RECORDS PROVIDED START

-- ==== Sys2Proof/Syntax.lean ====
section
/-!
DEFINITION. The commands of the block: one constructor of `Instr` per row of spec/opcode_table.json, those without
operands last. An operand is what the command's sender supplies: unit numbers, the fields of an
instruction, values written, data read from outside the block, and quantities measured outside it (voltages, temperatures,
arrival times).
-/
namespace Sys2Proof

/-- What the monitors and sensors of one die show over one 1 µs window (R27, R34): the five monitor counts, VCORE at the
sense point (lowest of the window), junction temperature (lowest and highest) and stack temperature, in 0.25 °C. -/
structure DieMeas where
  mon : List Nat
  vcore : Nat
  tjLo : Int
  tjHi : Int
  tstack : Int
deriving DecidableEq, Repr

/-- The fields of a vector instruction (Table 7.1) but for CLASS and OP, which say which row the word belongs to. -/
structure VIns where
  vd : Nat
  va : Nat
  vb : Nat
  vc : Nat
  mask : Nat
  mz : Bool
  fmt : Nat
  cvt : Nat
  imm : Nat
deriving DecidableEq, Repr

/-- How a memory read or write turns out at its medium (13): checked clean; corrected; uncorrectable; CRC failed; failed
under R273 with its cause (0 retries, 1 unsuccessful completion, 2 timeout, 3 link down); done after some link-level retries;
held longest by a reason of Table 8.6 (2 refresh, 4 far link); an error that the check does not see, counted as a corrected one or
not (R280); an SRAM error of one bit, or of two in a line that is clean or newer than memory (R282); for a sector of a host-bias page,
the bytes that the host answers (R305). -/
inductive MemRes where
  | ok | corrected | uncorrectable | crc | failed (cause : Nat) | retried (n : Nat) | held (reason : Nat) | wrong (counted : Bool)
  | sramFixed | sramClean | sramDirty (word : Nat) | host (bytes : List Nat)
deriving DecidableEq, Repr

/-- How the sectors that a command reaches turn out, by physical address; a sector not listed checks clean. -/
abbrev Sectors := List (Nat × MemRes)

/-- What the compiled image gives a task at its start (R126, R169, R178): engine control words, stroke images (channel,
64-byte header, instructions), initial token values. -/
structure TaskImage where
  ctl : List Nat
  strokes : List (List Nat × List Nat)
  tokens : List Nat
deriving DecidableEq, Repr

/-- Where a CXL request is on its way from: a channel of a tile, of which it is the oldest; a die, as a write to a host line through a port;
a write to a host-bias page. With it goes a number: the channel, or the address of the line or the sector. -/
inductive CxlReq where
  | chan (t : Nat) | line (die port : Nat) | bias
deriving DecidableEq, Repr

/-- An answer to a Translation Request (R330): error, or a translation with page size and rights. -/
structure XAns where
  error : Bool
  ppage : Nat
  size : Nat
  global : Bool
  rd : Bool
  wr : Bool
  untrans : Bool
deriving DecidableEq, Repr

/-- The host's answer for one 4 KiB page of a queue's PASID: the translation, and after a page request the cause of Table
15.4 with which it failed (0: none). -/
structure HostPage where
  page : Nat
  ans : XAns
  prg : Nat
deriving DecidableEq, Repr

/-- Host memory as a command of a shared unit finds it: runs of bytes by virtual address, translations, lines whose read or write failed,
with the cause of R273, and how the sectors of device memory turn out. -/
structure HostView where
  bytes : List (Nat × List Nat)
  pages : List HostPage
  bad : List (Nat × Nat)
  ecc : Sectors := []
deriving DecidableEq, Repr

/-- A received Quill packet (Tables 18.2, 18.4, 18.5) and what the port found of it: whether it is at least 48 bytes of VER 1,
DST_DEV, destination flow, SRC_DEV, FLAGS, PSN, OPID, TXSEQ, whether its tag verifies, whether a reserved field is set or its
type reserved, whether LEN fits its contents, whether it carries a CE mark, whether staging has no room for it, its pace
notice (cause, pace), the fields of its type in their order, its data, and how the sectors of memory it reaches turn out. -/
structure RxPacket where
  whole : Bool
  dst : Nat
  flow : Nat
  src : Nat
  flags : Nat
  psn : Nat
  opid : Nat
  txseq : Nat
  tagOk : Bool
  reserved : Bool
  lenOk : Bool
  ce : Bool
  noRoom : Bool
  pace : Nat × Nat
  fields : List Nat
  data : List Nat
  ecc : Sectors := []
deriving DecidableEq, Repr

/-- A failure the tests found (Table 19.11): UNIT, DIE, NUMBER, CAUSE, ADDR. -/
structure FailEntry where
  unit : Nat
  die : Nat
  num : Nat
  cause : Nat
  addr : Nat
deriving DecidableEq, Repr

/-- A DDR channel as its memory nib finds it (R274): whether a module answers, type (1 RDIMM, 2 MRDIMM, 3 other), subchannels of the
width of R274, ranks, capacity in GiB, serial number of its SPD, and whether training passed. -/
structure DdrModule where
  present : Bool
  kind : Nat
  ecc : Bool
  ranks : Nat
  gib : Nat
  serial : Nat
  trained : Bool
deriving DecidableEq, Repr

RECORDS PROVIDED END
RECORDS PROVIDED START

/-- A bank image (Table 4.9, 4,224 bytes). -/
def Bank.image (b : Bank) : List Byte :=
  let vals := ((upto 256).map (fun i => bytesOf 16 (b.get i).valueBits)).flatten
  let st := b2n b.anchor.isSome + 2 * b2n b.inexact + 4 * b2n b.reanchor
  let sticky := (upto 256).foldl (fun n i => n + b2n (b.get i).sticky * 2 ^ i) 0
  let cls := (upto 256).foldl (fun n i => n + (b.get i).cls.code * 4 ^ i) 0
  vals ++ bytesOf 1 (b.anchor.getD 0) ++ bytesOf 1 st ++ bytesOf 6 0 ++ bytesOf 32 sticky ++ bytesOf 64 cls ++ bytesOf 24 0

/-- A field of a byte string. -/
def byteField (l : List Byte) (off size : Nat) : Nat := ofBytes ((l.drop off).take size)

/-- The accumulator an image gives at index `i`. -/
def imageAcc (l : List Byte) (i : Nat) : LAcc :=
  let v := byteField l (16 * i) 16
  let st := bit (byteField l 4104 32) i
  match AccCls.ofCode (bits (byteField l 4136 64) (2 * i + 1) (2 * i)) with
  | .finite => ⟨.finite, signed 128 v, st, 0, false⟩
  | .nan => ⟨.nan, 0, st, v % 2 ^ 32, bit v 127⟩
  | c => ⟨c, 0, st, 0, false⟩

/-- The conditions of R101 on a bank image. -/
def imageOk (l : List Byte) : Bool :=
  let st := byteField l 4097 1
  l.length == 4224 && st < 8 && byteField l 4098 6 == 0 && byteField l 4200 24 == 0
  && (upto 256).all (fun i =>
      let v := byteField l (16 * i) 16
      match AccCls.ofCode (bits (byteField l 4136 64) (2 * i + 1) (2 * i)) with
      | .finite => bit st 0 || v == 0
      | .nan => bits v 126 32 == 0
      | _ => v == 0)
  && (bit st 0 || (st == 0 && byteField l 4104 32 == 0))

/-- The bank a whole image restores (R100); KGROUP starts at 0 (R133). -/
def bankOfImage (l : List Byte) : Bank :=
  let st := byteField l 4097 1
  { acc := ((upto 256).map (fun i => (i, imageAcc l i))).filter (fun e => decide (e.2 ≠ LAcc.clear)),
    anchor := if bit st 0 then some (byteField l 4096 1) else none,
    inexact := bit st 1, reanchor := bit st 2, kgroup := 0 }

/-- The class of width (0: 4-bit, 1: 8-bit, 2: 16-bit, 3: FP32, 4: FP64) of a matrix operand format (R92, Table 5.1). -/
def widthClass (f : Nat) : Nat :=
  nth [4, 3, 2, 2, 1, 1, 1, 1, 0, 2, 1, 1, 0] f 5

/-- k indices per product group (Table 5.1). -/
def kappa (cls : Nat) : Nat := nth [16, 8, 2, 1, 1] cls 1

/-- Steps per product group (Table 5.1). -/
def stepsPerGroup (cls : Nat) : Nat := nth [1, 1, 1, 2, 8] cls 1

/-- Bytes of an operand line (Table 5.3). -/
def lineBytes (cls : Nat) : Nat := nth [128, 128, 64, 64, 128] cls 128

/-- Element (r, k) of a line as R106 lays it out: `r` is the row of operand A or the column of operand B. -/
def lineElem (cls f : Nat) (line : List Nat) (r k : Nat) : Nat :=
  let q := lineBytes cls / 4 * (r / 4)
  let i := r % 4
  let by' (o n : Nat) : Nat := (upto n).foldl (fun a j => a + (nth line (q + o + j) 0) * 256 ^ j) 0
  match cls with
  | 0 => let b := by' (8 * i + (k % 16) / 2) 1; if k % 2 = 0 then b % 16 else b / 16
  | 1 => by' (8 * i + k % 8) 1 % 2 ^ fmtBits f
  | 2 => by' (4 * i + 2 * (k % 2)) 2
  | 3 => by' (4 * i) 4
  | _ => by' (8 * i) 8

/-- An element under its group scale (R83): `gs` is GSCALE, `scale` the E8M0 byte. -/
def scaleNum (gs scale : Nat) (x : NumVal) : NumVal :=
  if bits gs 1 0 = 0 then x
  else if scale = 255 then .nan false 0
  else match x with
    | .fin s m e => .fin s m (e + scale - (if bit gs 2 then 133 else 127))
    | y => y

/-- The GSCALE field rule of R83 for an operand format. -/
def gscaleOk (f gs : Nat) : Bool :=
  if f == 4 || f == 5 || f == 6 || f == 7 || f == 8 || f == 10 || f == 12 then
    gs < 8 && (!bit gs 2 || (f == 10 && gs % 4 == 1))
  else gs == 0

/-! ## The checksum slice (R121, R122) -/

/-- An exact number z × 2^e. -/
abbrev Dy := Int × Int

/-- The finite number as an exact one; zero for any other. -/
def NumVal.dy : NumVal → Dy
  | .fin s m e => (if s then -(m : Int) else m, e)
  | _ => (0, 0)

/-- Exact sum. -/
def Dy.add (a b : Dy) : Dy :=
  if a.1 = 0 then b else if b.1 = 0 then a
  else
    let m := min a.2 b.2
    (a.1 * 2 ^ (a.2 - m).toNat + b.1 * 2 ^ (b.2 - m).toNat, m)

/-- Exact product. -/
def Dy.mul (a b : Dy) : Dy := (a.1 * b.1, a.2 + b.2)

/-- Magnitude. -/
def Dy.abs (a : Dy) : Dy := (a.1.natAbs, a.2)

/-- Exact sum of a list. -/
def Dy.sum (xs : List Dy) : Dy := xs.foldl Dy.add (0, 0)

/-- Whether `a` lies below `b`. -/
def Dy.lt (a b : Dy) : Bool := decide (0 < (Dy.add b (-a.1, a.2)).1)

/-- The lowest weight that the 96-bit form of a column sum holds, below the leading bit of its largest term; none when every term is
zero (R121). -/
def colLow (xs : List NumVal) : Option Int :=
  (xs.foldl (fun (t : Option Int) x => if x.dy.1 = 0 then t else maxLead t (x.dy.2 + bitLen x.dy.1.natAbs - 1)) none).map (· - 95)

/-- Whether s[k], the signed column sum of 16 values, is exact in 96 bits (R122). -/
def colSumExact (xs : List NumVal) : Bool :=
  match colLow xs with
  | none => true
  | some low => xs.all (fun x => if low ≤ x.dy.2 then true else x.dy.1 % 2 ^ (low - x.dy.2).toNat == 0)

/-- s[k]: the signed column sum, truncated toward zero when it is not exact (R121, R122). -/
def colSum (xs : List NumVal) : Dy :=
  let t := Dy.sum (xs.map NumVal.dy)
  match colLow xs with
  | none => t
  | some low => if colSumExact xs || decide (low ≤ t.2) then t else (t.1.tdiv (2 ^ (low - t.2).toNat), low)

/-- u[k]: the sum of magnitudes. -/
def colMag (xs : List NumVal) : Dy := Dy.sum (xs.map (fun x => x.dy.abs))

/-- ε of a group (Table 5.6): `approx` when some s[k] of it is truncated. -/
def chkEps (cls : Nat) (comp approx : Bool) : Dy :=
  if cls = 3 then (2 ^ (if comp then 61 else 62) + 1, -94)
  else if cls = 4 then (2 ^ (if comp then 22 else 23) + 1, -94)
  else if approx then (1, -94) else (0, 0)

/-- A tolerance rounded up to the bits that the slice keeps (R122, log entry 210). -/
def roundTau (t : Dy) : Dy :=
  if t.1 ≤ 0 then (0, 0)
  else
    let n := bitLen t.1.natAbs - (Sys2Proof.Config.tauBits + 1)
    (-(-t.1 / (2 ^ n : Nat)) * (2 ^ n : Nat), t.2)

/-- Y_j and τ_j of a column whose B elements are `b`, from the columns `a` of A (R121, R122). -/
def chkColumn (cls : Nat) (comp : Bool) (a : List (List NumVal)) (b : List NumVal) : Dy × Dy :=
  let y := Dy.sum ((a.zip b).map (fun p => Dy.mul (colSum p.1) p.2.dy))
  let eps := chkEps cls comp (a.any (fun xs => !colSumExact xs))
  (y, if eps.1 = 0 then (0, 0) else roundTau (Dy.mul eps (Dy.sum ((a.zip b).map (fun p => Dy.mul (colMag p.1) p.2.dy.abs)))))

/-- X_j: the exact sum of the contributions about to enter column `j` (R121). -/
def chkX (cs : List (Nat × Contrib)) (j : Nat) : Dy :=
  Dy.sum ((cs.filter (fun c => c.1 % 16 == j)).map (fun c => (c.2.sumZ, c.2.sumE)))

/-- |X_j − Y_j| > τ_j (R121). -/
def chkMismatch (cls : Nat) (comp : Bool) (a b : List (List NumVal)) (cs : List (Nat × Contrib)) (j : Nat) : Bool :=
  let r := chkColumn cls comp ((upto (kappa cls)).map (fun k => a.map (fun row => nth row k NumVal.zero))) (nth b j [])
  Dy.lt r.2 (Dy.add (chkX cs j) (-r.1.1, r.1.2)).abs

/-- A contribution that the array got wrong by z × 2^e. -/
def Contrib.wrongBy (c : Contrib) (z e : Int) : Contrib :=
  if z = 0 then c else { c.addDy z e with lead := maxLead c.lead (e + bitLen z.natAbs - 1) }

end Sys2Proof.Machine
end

RECORDS PROVIDED END
RECORDS PROVIDED START

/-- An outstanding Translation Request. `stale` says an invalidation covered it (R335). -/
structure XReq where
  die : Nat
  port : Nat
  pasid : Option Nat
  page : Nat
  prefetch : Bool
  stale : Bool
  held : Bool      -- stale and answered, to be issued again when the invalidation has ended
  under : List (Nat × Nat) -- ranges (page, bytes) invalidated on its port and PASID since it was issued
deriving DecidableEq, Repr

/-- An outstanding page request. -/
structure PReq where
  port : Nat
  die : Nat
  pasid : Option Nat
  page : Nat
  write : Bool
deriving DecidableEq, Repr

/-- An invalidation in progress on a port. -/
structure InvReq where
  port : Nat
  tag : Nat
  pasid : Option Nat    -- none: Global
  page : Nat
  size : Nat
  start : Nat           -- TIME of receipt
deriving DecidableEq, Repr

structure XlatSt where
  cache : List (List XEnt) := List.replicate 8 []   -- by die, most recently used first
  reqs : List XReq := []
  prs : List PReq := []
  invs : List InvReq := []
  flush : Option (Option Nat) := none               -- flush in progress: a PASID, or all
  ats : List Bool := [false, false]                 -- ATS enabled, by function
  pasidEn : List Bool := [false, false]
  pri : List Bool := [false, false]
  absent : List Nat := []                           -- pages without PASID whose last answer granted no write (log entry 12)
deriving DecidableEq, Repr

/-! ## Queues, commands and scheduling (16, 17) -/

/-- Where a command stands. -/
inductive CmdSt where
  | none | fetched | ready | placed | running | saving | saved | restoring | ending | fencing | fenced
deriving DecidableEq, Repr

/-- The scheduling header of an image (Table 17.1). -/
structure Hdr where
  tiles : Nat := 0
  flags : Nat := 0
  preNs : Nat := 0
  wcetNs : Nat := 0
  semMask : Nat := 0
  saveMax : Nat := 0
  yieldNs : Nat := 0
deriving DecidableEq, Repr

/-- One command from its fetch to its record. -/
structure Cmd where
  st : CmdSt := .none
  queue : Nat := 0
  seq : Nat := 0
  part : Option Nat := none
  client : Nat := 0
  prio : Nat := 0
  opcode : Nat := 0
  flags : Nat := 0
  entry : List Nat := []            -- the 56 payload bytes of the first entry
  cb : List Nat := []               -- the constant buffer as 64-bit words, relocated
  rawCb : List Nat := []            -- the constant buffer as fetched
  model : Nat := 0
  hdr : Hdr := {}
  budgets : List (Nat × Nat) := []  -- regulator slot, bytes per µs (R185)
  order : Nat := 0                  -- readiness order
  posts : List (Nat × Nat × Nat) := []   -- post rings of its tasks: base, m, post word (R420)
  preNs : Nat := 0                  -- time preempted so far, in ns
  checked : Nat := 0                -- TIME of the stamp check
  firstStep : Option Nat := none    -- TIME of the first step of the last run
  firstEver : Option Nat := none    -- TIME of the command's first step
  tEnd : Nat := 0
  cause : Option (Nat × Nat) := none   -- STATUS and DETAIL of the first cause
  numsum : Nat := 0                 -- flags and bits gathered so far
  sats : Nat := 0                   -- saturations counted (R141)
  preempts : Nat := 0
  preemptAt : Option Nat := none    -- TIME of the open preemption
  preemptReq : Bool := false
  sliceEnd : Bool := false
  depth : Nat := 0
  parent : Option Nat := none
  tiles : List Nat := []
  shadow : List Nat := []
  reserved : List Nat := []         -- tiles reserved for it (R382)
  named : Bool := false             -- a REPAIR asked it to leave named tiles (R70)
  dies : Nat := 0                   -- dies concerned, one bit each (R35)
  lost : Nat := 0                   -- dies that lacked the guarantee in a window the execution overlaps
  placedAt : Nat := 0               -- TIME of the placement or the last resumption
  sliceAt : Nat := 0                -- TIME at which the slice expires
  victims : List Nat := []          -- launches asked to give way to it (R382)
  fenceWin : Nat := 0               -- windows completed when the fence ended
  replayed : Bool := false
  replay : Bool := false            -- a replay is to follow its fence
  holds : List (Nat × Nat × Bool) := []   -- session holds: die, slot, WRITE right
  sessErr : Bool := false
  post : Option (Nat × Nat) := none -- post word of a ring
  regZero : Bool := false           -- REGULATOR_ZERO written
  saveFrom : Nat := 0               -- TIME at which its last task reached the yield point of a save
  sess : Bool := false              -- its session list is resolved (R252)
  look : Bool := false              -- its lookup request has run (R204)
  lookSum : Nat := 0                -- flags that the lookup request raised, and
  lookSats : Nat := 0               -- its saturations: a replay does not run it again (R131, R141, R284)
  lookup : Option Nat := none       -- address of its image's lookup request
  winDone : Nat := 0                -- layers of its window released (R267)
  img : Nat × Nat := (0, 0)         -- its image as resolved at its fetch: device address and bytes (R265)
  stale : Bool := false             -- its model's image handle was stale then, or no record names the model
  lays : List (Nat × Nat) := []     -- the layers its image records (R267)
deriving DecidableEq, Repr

RECORDS PROVIDED END

Which lines run from the one holding "-- ==== Sys2Proof/Syntax.lean" through the one holding "under R273 with" in the records above? Repeat them exactly, both included, and nothing more.

-- ==== Sys2Proof/Syntax.lean ====
section
/-!
DEFINITION. The commands of the block: one constructor of `Instr` per row of spec/opcode_table.json, those without
operands last. An operand is what the command's sender supplies: unit numbers, the fields of an
instruction, values written, data read from outside the block, and quantities measured outside it (voltages, temperatures,
arrival times).
-/
namespace Sys2Proof

/-- What the monitors and sensors of one die show over one 1 µs window (R27, R34): the five monitor counts, VCORE at the
sense point (lowest of the window), junction temperature (lowest and highest) and stack temperature, in 0.25 °C. -/
structure DieMeas where
  mon : List Nat
  vcore : Nat
  tjLo : Int
  tjHi : Int
  tstack : Int
deriving DecidableEq, Repr

/-- The fields of a vector instruction (Table 7.1) but for CLASS and OP, which say which row the word belongs to. -/
structure VIns where
  vd : Nat
  va : Nat
  vb : Nat
  vc : Nat
  mask : Nat
  mz : Bool
  fmt : Nat
  cvt : Nat
  imm : Nat
deriving DecidableEq, Repr

/-- How a memory read or write turns out at its medium (13): checked clean; corrected; uncorrectable; CRC failed; failed
under R273 with its cause (0 retries, 1 unsuccessful completion, 2 timeout, 3 link down); done after some link-level retries;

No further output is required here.